2 Experimental Procedure
A directional solidification setup (shown schematically in Figure 1) was used so that heat was directionally extracted only through a water-cooled bottom made of low carbon steel promoting vertical upward transient directional solidification. Details about the solidification apparatus used in the present study have been described in previous studies.[43,47,48] The experiments were carried out with hypoeutectic Zn-Mg alloys having the following nominal compositions: Zn-0.3 wt-pct Mg; Zn-0.5 wt-pct Mg and Zn-1.2 wt-pct Mg alloys, as indicated in the partial Zn-Mg phase diagram calculated by the Thermo-Calc software and depicted in Figure 2. The chemical compositions of metals used to prepare these alloys are shown in Table I.
Schematic vertical upward directional solidification casting assembly and mold details
Partial Zn-Mg phase diagram with indications of alloys analyzed in the present study
The alloys were prepared using alloying elements in a fixed proportion, which were melted in a refractory crucible in a muffle furnace heated by Kanthal A1 heating elements, under argon atmosphere.
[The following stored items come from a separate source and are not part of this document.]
/-- Coastuo ports (R463, R466 to R469, R493 to R496, R499 to R501): enabling trains, a finished training begins the key exchange, and a key exchange
that meets the policy brings the port UP in a new epoch; failures degrade a port to one pair of lanes or put it DOWN, from where it trains again after
1 s. Completes: meshEnable, meshDisable, portEnable, retrain, portTrainingComplete, key, rekey, rekeyTimeout, lossOfLock, fecErrorThreshold,
replayThreshold, portFrame, flitTimeout, portRetry, routeReturn, refclkClLoss. Conventions of the model in it: log 34. -/
def Obligations.PortsComeUpAndGoDown : Prop :=
  (∀ (s : State), sound s → s.barLive = true →
    (s.mesh.enable = false → ∃ t, exec .meshEnable s = .next t ∧ t.mesh.enable = true ∧
      ∀ n, n < 8 → (t.portAt n).state = (if (s.portAt n).enable then (if s.pkg.pg.all id && s.pkg.refClGood then .training else .down) else (s.portAt n).state)) ∧
    (s.mesh.enable = true → ∃ t, exec .meshDisable s = .next t ∧ t.mesh.enable = false ∧ (∀ n, n < 8 → (t.portAt n).state = .disabled) ∧
      ∀ p ∈ s.mesh.peers, (t.peer p.dev).unreachable = true)) ∧
  (∀ (s : State) (n : Nat) (v : Word32), sound s → s.barLive = true → n < 8 →
    (v.getLsbD 8 = false → v.getLsbD 0 = true → s.mayTrain = true → (s.portAt n).enable = false →
      ∃ t, exec (.portEnable n v) s = .next t ∧ (t.portAt n).state = .training ∧ (t.portAt n).enable = true ∧ (t.portAt n).twoLanes = v.getLsbD 1) ∧
    (v.getLsbD 8 = false → v.getLsbD 0 = false →
      ∃ t, exec (.portEnable n v) s = .next t ∧ (t.portAt n).state = .disabled ∧ (t.portAt n).enable = false) ∧
    (v.getLsbD 8 = true → v.getLsbD 0 = true → s.mayTrain = true → (s.portAt n).enable = true → (s.portAt n).state ≠ .test →
      ∃ t, exec (.retrain n v) s = .next t ∧ (t.portAt n).state = .training) ∧
    (v.getLsbD 8 = true → v.getLsbD 0 = true → (s.portAt n).enable = true → (s.portAt n).state = .test →
      ∃ t, exec (.retrain n v) s = .next t ∧ (t.portAt n).state = .test)) ∧
  (∀ (s : State) (n : Nat) (four : Bool), sound s → (s.portAt n).state = .training → s.mesh.enable = true →
    ∃ t, exec (.portTrainingComplete n four) s = .next t ∧ (t.portAt n).state = .keying ∧ Out.keyStart n ∈ t.out) ∧
  (∀ (s : State) (n id pp dbg : Nat) (tag : Bytes) (chain sig : Bool), sound s → (s.portAt n).state = .keying →
    ∃ t, exec (.key n id pp tag dbg chain sig) s = .next t ∧
      (id = s.mesh.deviceId → (t.portAt n).state = .idConflict) ∧
      (id ≠ s.mesh.deviceId → chain = true → sig = true → s.peerAllowed tag dbg = true →
        (t.portAt n).state = (if (s.portAt n).two then .degraded else .up) ∧ (t.portAt n).epoch = ((s.portAt n).epoch + 1) % 2 ^ 32 ∧
        (t.portAt n).peerId = some (id % 1024) ∧ (t.portAt n).keyIdx = false) ∧
      (id ≠ s.mesh.deviceId → (chain && sig && s.peerAllowed tag dbg) = false →
        (t.portAt n).state = .down ∧ (t.portAt n).keyFails = satInc 0xFFFF (s.portAt n).keyFails)) ∧
  (∀ (s : State) (n : Nat), sound s → (s.portAt n).usable = true → (s.portAt n).rekeyAt = none → 2 ^ 48 ≤ (s.portAt n).frames →
    ∃ t, exec (.rekey n) s = .next t ∧ (t.portAt n).rekeyAt = some s.time.clk ∧ t.out = s.out ++ [.keyStart n]) ∧
  (∀ (s : State) (n b : Nat), sound s → (s.portAt n).rekeyAt = some b → b * 40 + 50000000 ≤ s.phys →
    ∃ t, exec (.rekeyTimeout n) s = .next t ∧ (t.portAt n).state = .down) ∧
  (∀ (s : State) (n : Nat) (lanes : BitVec 4), sound s → (s.portAt n).state = .up → lanes &&& 3 ≠ 0 → lanes &&& 12 = 0 →
    ∃ t u, exec (.lossOfLock n lanes) s = .next t ∧ exec (.fecErrorThreshold n lanes) s = .next u ∧
      (t.portAt n).state = .degraded ∧ (u.portAt n).state = .degraded ∧ (t.portAt n).upperPair = true ∧
      (u.portAt n).fecUncorrected = satInc 0xFFFFFFFF (s.portAt n).fecUncorrected 17) ∧
  (∀ (s : State) (n : Nat), sound s → (s.portAt n).state = .up →
    (∀ lanes : BitVec 4, lanes &&& 3 ≠ 0 → lanes &&& 12 ≠ 0 → ∃ t, exec (.lossOfLock n lanes) s = .next t ∧ (t.portAt n).state = .down) ∧
    (∀ u, ∃ t, exec (.replayThreshold n u) s = .next t ∧ (t.portAt n).state = .degraded ∧ (t.portAt n).upperPair = u) ∧
    (∀ u, ∃ t, exec (.portFrame n u) s = .next t ∧ (t.portAt n).state = .degraded ∧ (t.portAt n).upperPair = u ∧ (t.portAt n).epoch = (s.portAt n).epoch)) ∧
  (∀ (s : State) (n : Nat), sound s → (s.portAt n).usable = true → (s.portAt n).lastRx + 2500 ≤ s.time.clk →
    ∃ t, exec (.flitTimeout n) s = .next t ∧ (t.portAt n).state = .down) ∧
  (∀ (s : State) (n : Nat), sound s → (s.portAt n).state = .down → (s.portAt n).enable = true → s.mayTrain = true →
    ((s.portAt n).since * 40 + 1000000000 ≤ s.phys → ∃ t, exec (.portRetry n) s = .next t ∧ (t.portAt n).state = .training) ∧
    (s.phys < (s.portAt n).since * 40 + 1000000000 → exec (.portRetry n) s = .next s)) ∧
  (∀ (s : State) (n : Nat), sound s → (s.portAt n).usable = true → (s.portAt n).away = true → (s.portAt n).since * 40 + 1000000000 ≤ s.phys →
    ∃ t, exec (.routeReturn n) s = .next t ∧ (t.portAt n).away = false ∧ (t.portAt n).state = (s.portAt n).state) ∧
  (∀ (s : State), sound s →
    ∃ t, exec .refclkClLoss s = .next t ∧ t.pkg.refClGood = false ∧ ∀ n, n < 8 → (s.portAt n).linked = true → (t.portAt n).state = .down)

/-- R469: a session whose peer fails authentication, and a rekey not complete within 50 ms, put the port DOWN, and each is logged as a change of the
port's state. -/
def Obligations.FailedSessionsPutThePortDown : Prop :=
  (∀ (s : State) (n id pp dbg : Nat) (tag : Bytes) (chain sig : Bool), sound s → (s.portAt n).state = .keying → id ≠ s.mesh.deviceId →
    (chain && sig) = false →
    ∃ t, exec (.key n id pp tag dbg chain sig) s = .next t ∧ (t.portAt n).state = .down ∧
      logs s t fun e => e.kind = kMesh ∧ e.unit = n ∧ rd e.detail 0 1 = 2 ∧ rd e.detail 1 1 = 5) ∧
  (∀ (s : State) (n b : Nat), sound s → (s.portAt n).rekeyAt = some b → (s.portAt n).state ≠ .down → b * 40 + 50000000 ≤ s.phys →
    ∃ t, exec (.rekeyTimeout n) s = .next t ∧ (t.portAt n).state = .down ∧ s.ras.written < t.ras.written)

/-- Frames (R473 to R479, R486, R488): a frame of the series is delivered once and in order, held while it is early, and dropped when it repeats; what
each type does; a frame for another device goes on with TTL one less. Completes: data, readReq, cmd, result, chain, arrive, release, barrierTimeout,
loadFrame. Conventions of the model in it: log 27, 35. -/
def Obligations.FramesAreDeliveredInOrder : Prop :=
  (∀ (s : State) (n : Nat) (h : FrameHdr) (bs : Bytes) (p : PartNo), sound s → lands s n h → s.domainPart h.domain = some p →
    s.byTag p h.tag = none → clean s →
    ∃ t, exec (.data n h bs) s = .next t ∧ (∀ i x, bs[i]? = some x → (t.part p).byte (h.aux + i) = x) ∧
      (∀ a, a < h.aux ∨ h.aux + bs.length ≤ a → (t.part p).byte a = (s.part p).byte a) ∧
      (t.peer h.src).rxSeq = ((s.peer h.src).rxSeq + 1) % 65536) ∧
  (∀ (s : State) (n : Nat) (h : FrameHdr) (bs : Bytes), s.slm.stalled = false → s.hears n = true → h.dest = s.mesh.deviceId →
    (h.epoch + 256 - (s.peer h.src).rxEpoch) % 256 = 0 →
    (4096 ≤ (h.seq + 65536 - (s.peer h.src).rxSeq) % 65536 → exec (.data n h bs) s = .next s) ∧
    (0 < (h.seq + 65536 - (s.peer h.src).rxSeq) % 65536 → (h.seq + 65536 - (s.peer h.src).rxSeq) % 65536 < 4096 → (s.peer h.src).early = [] →
      ∃ t x, exec (.data n h bs) s = .next t ∧ (t.peer h.src).early = [(n, x)] ∧ x.hdr = h ∧ x.body = .bytes bs ∧ t.parts = s.parts ∧
        (t.peer h.src).rxSeq = (s.peer h.src).rxSeq)) ∧
  (∀ (s : State) (n : Nat) (h : FrameHdr) (bs : Bytes), s.hears n = true → h.dest ≠ s.mesh.deviceId →
    (h.ttl ≤ 1 → ∃ t, exec (.data n h bs) s = .next t ∧ t.mesh.ttlDrops = satInc 0xFFFFFFFF s.mesh.ttlDrops ∧ t.parts = s.parts ∧
        ∀ x ∈ t.mesh.transit, x ∈ s.mesh.transit ∨ x.type = tNack) ∧
    (2 ≤ h.ttl → (s.routePort h.dest).isSome = true →
      ∃ t, exec (.data n h bs) s = .next t ∧
        ((∃ g m, Out.frame m tData g (.bytes bs) ∈ t.out ∧ g.ttl = h.ttl - 1 ∧ g.dest = h.dest ∧ g.src = h.src) ∨
          ∃ x ∈ t.mesh.transit, x.hdr.ttl = h.ttl - 1 ∧ x.hdr.dest = h.dest ∧ x.body = .bytes bs ∧ x.waits = true))) ∧
  (∀ (s : State) (n len : Nat) (h : FrameHdr) (p : PartNo), lands s n h → s.domainPart h.domain = some p → clean s →
    (s.routePort h.src).isSome = true → (s.peer h.src).unreachable = false →
    ∃ t, exec (.readReq n h len) s = .next t ∧
      (t.peer h.src).unacked.map (·.body) = (s.peer h.src).unacked.map (·.body) ++ (chunks 1024 len ((s.part p).bytes h.aux len)).map .bytes) ∧
  (∀ (s : State) (n : Nat) (h : FrameHdr) (p : PartNo) (coll packet : Bytes) (data : HostData) (r : Nat) (dl : Option Nat) (k : Coll),
    lands s n h → s.domainPart h.domain = some p → s.shardOf p packet coll = .inr k →
    ∃ t, exec (.cmd n h (.fanout coll packet data r dl)) s = .next t ∧ ∃ c ∈ t.cmds, c.id = s.nextCid ∧ c.origin = some (h.src, h.tag) ∧
      c.packet = fit 64 packet ∧ c.phase = .queued ∧ c.readStamp = r ∧ c.part = some p) ∧
  (∀ (s : State) (n st : Nat) (h : FrameHdr) (p : PartNo) (c : Cmd) (m : MeshWait) (k : Coll), lands s n h → s.domainPart h.domain = some p →
    s.byTag p h.tag = some c → s.cmd? c.id = some c → c.mesh = some m → c.coll.bind (s.part p).collU? = some k → c.phase ≠ .done →
    c.waitsFor m (k.memberOf h.src) = true → c.appliesAtOrigin = false → c.shadow = false →
    ∃ t d, exec (.result n h (.failed st)) s = .next t ∧ t.cmd? c.id = some d ∧ d.phase = .done ∧ d.status = st) ∧
  (∀ (s : State) (n : Nat) (h : FrameHdr) (p : PartNo) (l : List Nat), lands s n h → s.domainPart h.domain = some p → h.last = false →
    (s.mesh.chains.find? (fun c => c.tag == h.tag) = none → s.chainCmd p h.tag = none → h.aux = 0 →
      ∃ t c, exec (.chain n h l) s = .next t ∧ c ∈ t.mesh.chains ∧ c.tag = h.tag ∧ c.next = 1 ∧ c.totals = l) ∧
    (∀ c, s.mesh.chains.find? (fun c => c.tag == h.tag) = some c → c.early = [] → c.links = 0 → h.aux = c.next → c.next ≠ 0 →
      ∃ t d, exec (.chain n h l) s = .next t ∧ d ∈ t.mesh.chains ∧ d.tag = h.tag ∧ d.next = c.next + 1 ∧
        d.totals = List.zipWith (fun a b => ((Flt.ofBits32 a).add32 (Flt.ofBits32 b)).bits32) c.totals l)) ∧
  (∀ (s : State) (n : Nat) (h : FrameHdr) (b : Barrier), lands s n h → s.mesh.barriers = [b] → b.tag = h.tag →
    (b.root = true → b.released = false → b.cid ≠ 0 → b.arrived.contains h.src = false →
      ∃ t c, exec (.arrive n h) s = .next t ∧ t.mesh.barriers = [c] ∧ c.arrived = b.arrived ++ [h.src] ∧
        c.released = decide (b.participants ≤ b.arrived.length + 1)) ∧
    (b.root = false → ∃ t, exec (.release n h) s = .next t ∧ t.mesh.barriers = [{ b with released := true }])) ∧
  (∀ (s : State) (tag : Nat) (b : Barrier), s.mesh.barriers.find? (fun b => b.tag == tag) = some b → b.released = false →
    (b.since * 40 + 100000000 ≤ s.phys → ∃ t, exec (.barrierTimeout tag) s = .next t ∧ ∀ x ∈ t.mesh.barriers, x.tag ≠ tag) ∧
    (s.phys < b.since * 40 + 100000000 → exec (.barrierTimeout tag) s = .next s)) ∧
  (∀ (s : State) (n handle member total free : Nat) (h : FrameHdr) (p : PartNo) (k : Coll), sound s → lands s n h → s.domainPart h.domain = some p →
    tableAt s p handle k →
    ∃ t d, exec (.loadFrame n h handle member total free) s = .next t ∧ (t.part p).collU? k.uid = some d ∧
      getKey d.tm.memberLoads member 0 = total ∧ getKey d.tm.memberFree member 0 = free ∧ d.tm.blockLoads = k.tm.blockLoads)

/-- R130: a member whose shard's parameter block differs from the one the command brings, in any byte but MEMBER_INDEX, answers 0x2008, and runs no
step; the command that gets the answer completes with 0x2008. Blocks that differ in MEMBER_INDEX alone agree. -/
def Obligations.ShardsThatDifferRefuseTheCommand : Prop :=
  (∀ (s : State) (n : Nat) (h : FrameHdr) (p : PartNo) (coll packet : Bytes) (data : HostData) (r i : Nat) (dl : Option Nat) (k : Coll),
    lands s n h → s.domainPart h.domain = some p → s.coll? p (rd packet 4 2) = some k → k.param.length = coll.length →
    i ≠ 38 → i ≠ 39 → k.param[i]? ≠ coll[i]? →
    (s.routePort h.src).isSome = true → (s.peer h.src).unreachable = false →
    ∃ t, exec (.cmd n h (.fanout coll packet data r dl)) s = .next t ∧ t.cmds = s.cmds ∧
      ∃ x ∈ (t.peer h.src).unacked, x.type = tResult ∧ x.hdr.tag = h.tag ∧ x.body = .result (.failed 0x2008)) ∧
  (∀ (s : State) (n : Nat) (h : FrameHdr) (p : PartNo) (c : Cmd) (m : MeshWait) (k : Coll), lands s n h → s.domainPart h.domain = some p →
    s.byTag p h.tag = some c → s.cmd? c.id = some c → c.mesh = some m → c.coll.bind (s.part p).collU? = some k → c.phase ≠ .done →
    c.waitsFor m (k.memberOf h.src) = true → c.appliesAtOrigin = false → c.shadow = false →
    ∃ t d, exec (.result n h (.failed 0x2008)) s = .next t ∧ t.cmd? c.id = some d ∧ d.phase = .done ∧ d.status = 0x2008) ∧
  (∀ (a : Bytes) (x y : Byte), 40 ≤ a.length → sameShard a (overlay a 38 [x, y]) = true)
Zn was melted first and then elemental Mg pieces were added to the melt. Both metal components were mixed well and allowed remelt further for three times to guarantee homogenization. The molten alloy was then poured into the casting chamber of the directional solidification apparatus, which was subjected to a forced argon gas flow to avoid oxidation and loss of Zn and Mg. The hypoeutectic Zn-Mg alloys were melted in situ by controlling the power of the radial electrical wiring. Three solidification experiments were carried out with each alloy composition with a view to verifying the reproducibility of the directional solidification system, permitting a triplicate analysis on the evolution of cooling curves along the length of the DS castings to be carried out. More details on the solidification experiment and temperature measurements can be found in a recent study on Mg-Zn alloys.[49]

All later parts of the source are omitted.